On a side note: I "love" when I have to download 100+ MB update of the mobile app with only changelog description: "minor fixes".

Or worse, opening up the app on the train just to be greeted "This version is outdated. Please update to continue using."

It's great when it happens with Uber and you're outside, with a crappy 3G connection.

Why recompress at all?

Rather than using .zip, an improved APK format could be more like a tarball. You'd tar up the files, sign it, and compress the result.

To verify, you decompress (streamily, without saving the result anywhere) in a tight sandbox and verify the signature on the output. Then you decompress again to install. Call it APK v3.

This adds a second pass at decompression, but decompression is generally quite fast. In exchange, you avoid a much slower recompression step.

Yes, it definitely seems like fixing the flaws in the original APK design would be a win! Just signing the uncompressed data, as many others here have pointed out, would allow most of your suggestion to be implemented.

I wonder if it's a sign of communication problems between the Android and Google Play teams? The Play team seems to have spent years bending over backwards to build this really awkward solution, which could have been done a lot better with some low-level Android changes (i.e. a new APK format).

I bet there's a valid historical reason for the current design: APK looks a lot like JAR and Android is kind-of-sort-of Java. Java random-accesses its JARs, so the awkward format makes sense in the context. Android may, too, to a limited extent, but Android has no concept of running an APK in place, so it doesn't need this capability.

Well, exactly, both APKs and JARs are just zipfiles with some extra conventions over format and contents.

Why not update the format? Android has been around long enough to make the advantages and disadvantages pretty clear.

Perhaps I'm misunderstanding what you're suggesting, but IIRC installed Android apps are still compressed on disk, to save storage space, hence the recompression.

Enabled only for automatic updates because it's CPU intensive.

Auto update is the default and I'm sure it's what most people is using. I disabled it many years ago to prevent app abusively add permissions and to prevent crashes. It was pretty common for new versions not to work properly on many devices. I remember checking the reviews before updating. This hasn't happened anymore for at least a couple of years and Android 6 solved the issue with the permissions but I didn't lose the habit. I'll download the full update. Furthermore I keep the phone in airplane mode at night. I want to sleep.

Before Marshmallow it would refuse to auto-update apps if they added a permission. It would just show you a notification about the new permission and whether to accept/decline the update.

So I did it because of the crashes. I forged the other memory. Thanks.

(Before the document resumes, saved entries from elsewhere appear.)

theorem calLayout :
    SetLayout 0 calFields (fun _ => none) CalFields.ofValues CalFields.values CalFields.inRange CalFields.payload where
  bytes c := by simp [CalFields.payload, calFields, CalFields.values, writeFields, Field.nat, Field.int]
  passes c h := by
    refine ⟨?_, rfl⟩
    simp only [CalFields.inRange, within] at h
    simpa only [calFields, CalFields.values, firstBad_cons_eq_none, firstBad_nil, Field.nat, Field.int, Domain.holds_range,
      and_true] using h
  count c := rfl
  made c := rfl
  covers vs hlen hfirst _ := by
    match vs, hlen with
    | [lA, lB, hb, sp, g1, g2, g3, z1, z2, z3, al, t0, cr, tr, al1, ah, bl, bh, sn], _ =>
      simp only [calFields, firstBad_cons_eq_none, firstBad_nil, Field.nat, Field.int, Domain.holds_range, and_true] at hfirst
      exact ⟨hfirst, rfl⟩

end Sys2Proof.Machine
end

section
/-! Payload layouts and host requests: the ranges of a payload, and requests that are taken. -/

namespace Sys2Proof.Machine

/-! ### The ranges of a payload -/

theorem exposureRanges_eq (b : List Byte) : rangeProps exposureFields (readFields exposureFields b) = exposureRanges b := by
  simp [rangeProps, exposureFields, readFields, exposureRanges, within, fieldNat, ofBytes, Field.nat, Field.enumOf, Field.flag]

theorem odometryRanges_eq (b : List Byte) : rangeProps odometryFields (readFields odometryFields b) = odometryRanges b := by
  simp [rangeProps, odometryFields, readFields, odometryRanges, within, fieldNat, ofBytes, Field.nat, Field.enumOf]

theorem attitudeRanges_eq (b : List Byte) : rangeProps attitudeFields (readFields attitudeFields b) = attitudeRanges b := by
  simp [rangeProps, attitudeFields, readFields, attitudeRanges, within, fieldNat, ofBytes, Field.nat]

theorem markerRanges_eq (b : List Byte) : rangeProps markerFields (readFields markerFields b) = markerRanges b := by
  simp [rangeProps, markerFields, readFields, markerRanges, within, fieldNat, ofBytes, Field.nat, Field.enumOf, Field.flag]

theorem trackingRanges_eq (b : List Byte) : rangeProps trackingFields (readFields trackingFields b) = trackingRanges b := by
  simp [rangeProps, trackingFields, readFields, trackingRanges, within, fieldNat, ofBytes, Field.nat]

theorem lineRanges_eq (b : List Byte) : rangeProps lineFields (readFields lineFields b) = lineRanges b := by
  simp [rangeProps, lineFields, readFields, lineRanges, within, fieldNat, ofBytes, Field.nat]

theorem wireTypeRanges_eq (b : List Byte) :
    rangeProps (wireTypeFields (wireTypeDiameters b)) (readFields (wireTypeFields (wireTypeDiameters b)) b)
      = wireTypeRanges b 0 ++ wireTypeRanges b 6 ++ wireTypeRanges b 12 ++ wireTypeRanges b 18 := by
  simp [rangeProps, wireTypeFields, wireTypeDiameters, readFields, wireTypeRanges, within, fieldNat, ofBytes, Field.nat]

theorem reportingRanges_eq (b : List Byte) :
    rangeProps reportingFields (readFields reportingFields b) = reportingRanges b := by
  simp [rangeProps, reportingFields, readFields, reportingRanges, within, fieldNat, ofBytes, Field.nat, Field.flag]

theorem calRanges_eq (b : List Byte) : rangeProps calFields (readFields calFields b) = calRanges b := by
  simp [rangeProps, calFields, readFields, calRanges, within, fieldNat, fieldInt, ofBytes, Field.nat, Field.int]

/-! ### What the checks of the sets give -/

theorem checkExposure_payload {e : ExposureSet} (h : e.inRange) : checkExposure e.payload = .good e :=
  exposureLayout.check_payload exposureFields_carry h

theorem checkExposure_other {b : List Byte} (hlen : b.length = 17) (hno : ∀ e : ExposureSet, e.inRange → b ≠ e.payload) :
    ∃ i, checkExposure b = .bad i ∧ (1 ≤ i ∧ i < 14)
      ∧ failsAt 1 (exposureRanges b)
          (fieldNat b 6 1 < 2 * fieldNat b 10 2 ∧ fieldNat b 7 1 < 2 * fieldNat b 10 2) 8 i := by
  obtain ⟨i, hbad⟩ := exposureLayout.check_bad hlen hno
  rw [← exposureRanges_eq]
  refine ⟨i, hbad, failsAt_of_check hbad (fun j hj => ?_) (by decide) (by decide)⟩
  simpa [exposureRelation, exposureFields, readFields, Field.nat, Field.enumOf, Field.flag, ofBytes, fieldNat, eq_comm]
    using hj

theorem checkOdometry_payload {o : OdometrySet} (h : o.inRange) : checkOdometry o.payload = .good o :=
  odometryLayout.check_payload odometryFields_carry h
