-- ==== Sys2Proof/Machine/Flags.lean ====
section
/-! DEFINITION. The flags the blocks read and the discard counters: waiting and standby cells, blocking
holds, good and fail counts, eligibility and preference of lots. -/

namespace Sys2Proof.Machine

open Sys2Proof

/-! ## Discard counters -/

/-- A 32-bit count that stops at 4,294,967,295 (R188). -/
def countUp (have_ add : Nat) : Nat := min (have_ + add) 4294967295

/-- The counters with `n` added to one of them (R188). -/
def bump (k : Counter) (n : Nat) (x : Counters) : Counters :=
  match k with
  | .unknownStation => { x with unknownStation := countUp x.unknownStation n }
  | .badState => { x with badState := countUp x.badState n }
  | .late => { x with late := countUp x.late n }
  | .duplicateTd => { x with duplicateTd := countUp x.duplicateTd n }
  | .siteInactive => { x with siteInactive := countUp x.siteInactive n }
  | .malformed => { x with malformed := countUp x.malformed n }

/-- The state with `n` added to a discard counter. -/
def countBy (k : Counter) (n : Nat) (s : State) : State := { s with counters := bump k n s.counters }

/-- The state with 1 added to a discard counter. -/
def count (k : Counter) (s : State) : State := countBy k 1 s

/-! ## Sets -/

/-- Whether a site or bin is in a set. -/
def inSet (set : BitVec 16) (k : Fin 16) : Bool := set.getLsbD k.val

/-- The number of members of a set; the active count of an active mask (R46). -/
def size (set : BitVec 16) : Nat := ((List.finRange 16).filter (inSet set)).length

/-- The set with one member removed. -/
def without (set : BitVec 16) (k : Fin 16) : BitVec 16 := set &&& ~~~(1#16 <<< k.val)

/-- The sites 0..n-1 (R42). -/
def firstSites (n : Nat) : SiteSet := BitVec.ofNat 16 (2 ^ n - 1)

/-! ## Lots -/

/-- A lot has a blocking hold, the overflow flag counting as one (R140). -/
def blocked (l : Lot) : Bool := l.overflow || l.holds.any fun h => h.kind == .blocking

/-- The sum of the counts of the bins in a set. -/
def binSum (set : BinSet) (bins : Vector Nat 16) : Nat :=
  (allBins.map fun b => if inSet set b then bins[b] else 0).sum

/-- G: the sum of the counts of the product's pass bins (R108, Chapter 9). -/
def goodCount (p : Product) (l : Lot) : Nat := binSum p.passBins l.bins

/-- The fail count: the sum of the counts of all other bins (Chapter 9). -/
def failCount (p : Product) (l : Lot) : Nat := binSum (~~~p.passBins) l.bins

/-! ## Cells -/

/-- A cell is a standby while its group's standby field names it (R31, R45). -/
def isStandby (s : State) (c : CellId) : Bool := (groupOf s c).standby == some c

/-- A cell is not a standby, or covers (R63, R64, R65). -/
def mayTakeWork (s : State) (c : CellId) : Bool := !isStandby s c || (getCell s c).actingFor.isSome

/-- A cell is waiting: IDLE with its latch set, and no standby without its acting-for (R63). -/
def waiting (s : State) (c : CellId) : Bool :=
  (getCell s c).state == .idle && (getCell s c).latch && mayTakeWork s c

/-- The qualification sends an idle cell to correlation (R127). -/
def owesCorrelation (x : Cell) : Bool := x.qual == .due || x.qual == .suspect

/-- A covered cell has returned: neither CORRELATING nor DOWN, and not UNQUALIFIED (R135). -/
def returned (x : Cell) : Bool := x.state != .correlating && x.state != .down && x.qual != .unqualified

/-- The standby that acts for a cell (R135). -/
def actingStandby (s : State) (c : CellId) : Option CellId :=
  allCells.find? fun t => (getCell s t).actingFor == some c

/-! ## Eligibility and preference -/

/-- A QUEUED lot is eligible for a cell (R68). -/
def eligible (s : State) (c : CellId) (l : Lot) : Bool :=
  let x := getCell s c
  let p := productOf s l
  p.testerClass == x.testerClass && p.kit == x.kit && decide (p.minActive ≤ size x.active) &&
    match x.reserved with
    | some r => l.product == r
    | none => true

/-- A lot has affinity for a cell (R69, second key). -/
def affinity (s : State) (c : CellId) (l : Lot) : Bool :=
  l.lastCell == some c || (isStandby s c && (getCell s c).actingFor.isSome && l.lastCell == (getCell s c).actingFor)

/-- The cell's loaded program is the lot's product's program (R69, third key). -/
def programMatches (s : State) (c : CellId) (l : Lot) : Bool :=
  (getCell s c).loaded == some (productOf s l).program

/-- The cell prefers the first lot to the second: class, affinity, program, entry sequence (R69). -/
def prefers (s : State) (c : CellId) (a b : Lot) : Bool :=
  if a.priority ≠ b.priority then decide (b.priority < a.priority)
  else if affinity s c a ≠ affinity s c b then affinity s c a
  else if programMatches s c a ≠ programMatches s c b then programMatches s c a
  else decide (a.entrySeq < b.entrySeq)

end Sys2Proof.Machine
end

Doesn't your phone have a sleep mode where all notifications etc are disabled for the time period you set. As this is the only phone I have I can't disable it completely have just whitelisted important numbers that would call in an emergency.

It's got a do not disturb mode, I didn't check if it has a whitelist. People that could call me for emergencies have my land line number which is over my home Internet connection. If I had only a mobile phone I'd probably do like you do.

You can whitelist them if you go to the notification settings for the app: http://iob.imgur.com/uYGg/Jj0DmTtRUy

If you have enabled Power Notification Controls then you can also blacklist from the same place: https://imgur.com/VgDowW3

I don't really understand this bit. Are packages stored on Android devices compressed? If not, why are they recompressing data?

The APK signature is over the compressed file and needs to match.

Aha! They should fix that. :-)

How long does it take to do this, and what is the impact on battery life? I'd like to know for a high end device like the S7 or Pixel, but also the low end $99-$199 phones.

We need to love the work those PhDs able to invert a binary tree on a whiteboard are able to come up with.

They moved away from pure AOT compilation to JIT/AOT, because it was taking too much time and processing power.

So now they come up with unpacking and recompressing APKs on the device using CPU intensive algorithms.

It's all about the user experience. The old AOT-only system made system updates take ages, during which time the phone was unusable.

This new app update system is slower and more CPU intensive, but doesn't affect the UX because it only happens when the phone is idle and charging - the perfect time to do something CPU intensive.

And in both cases, Apple and Microsoft do it server side via the store, instead of destroying the user experience on the devices.

How can you implement file-by-file based binary diffs without recompressing anything?

Using something like App Thinning introduced in iOS 9?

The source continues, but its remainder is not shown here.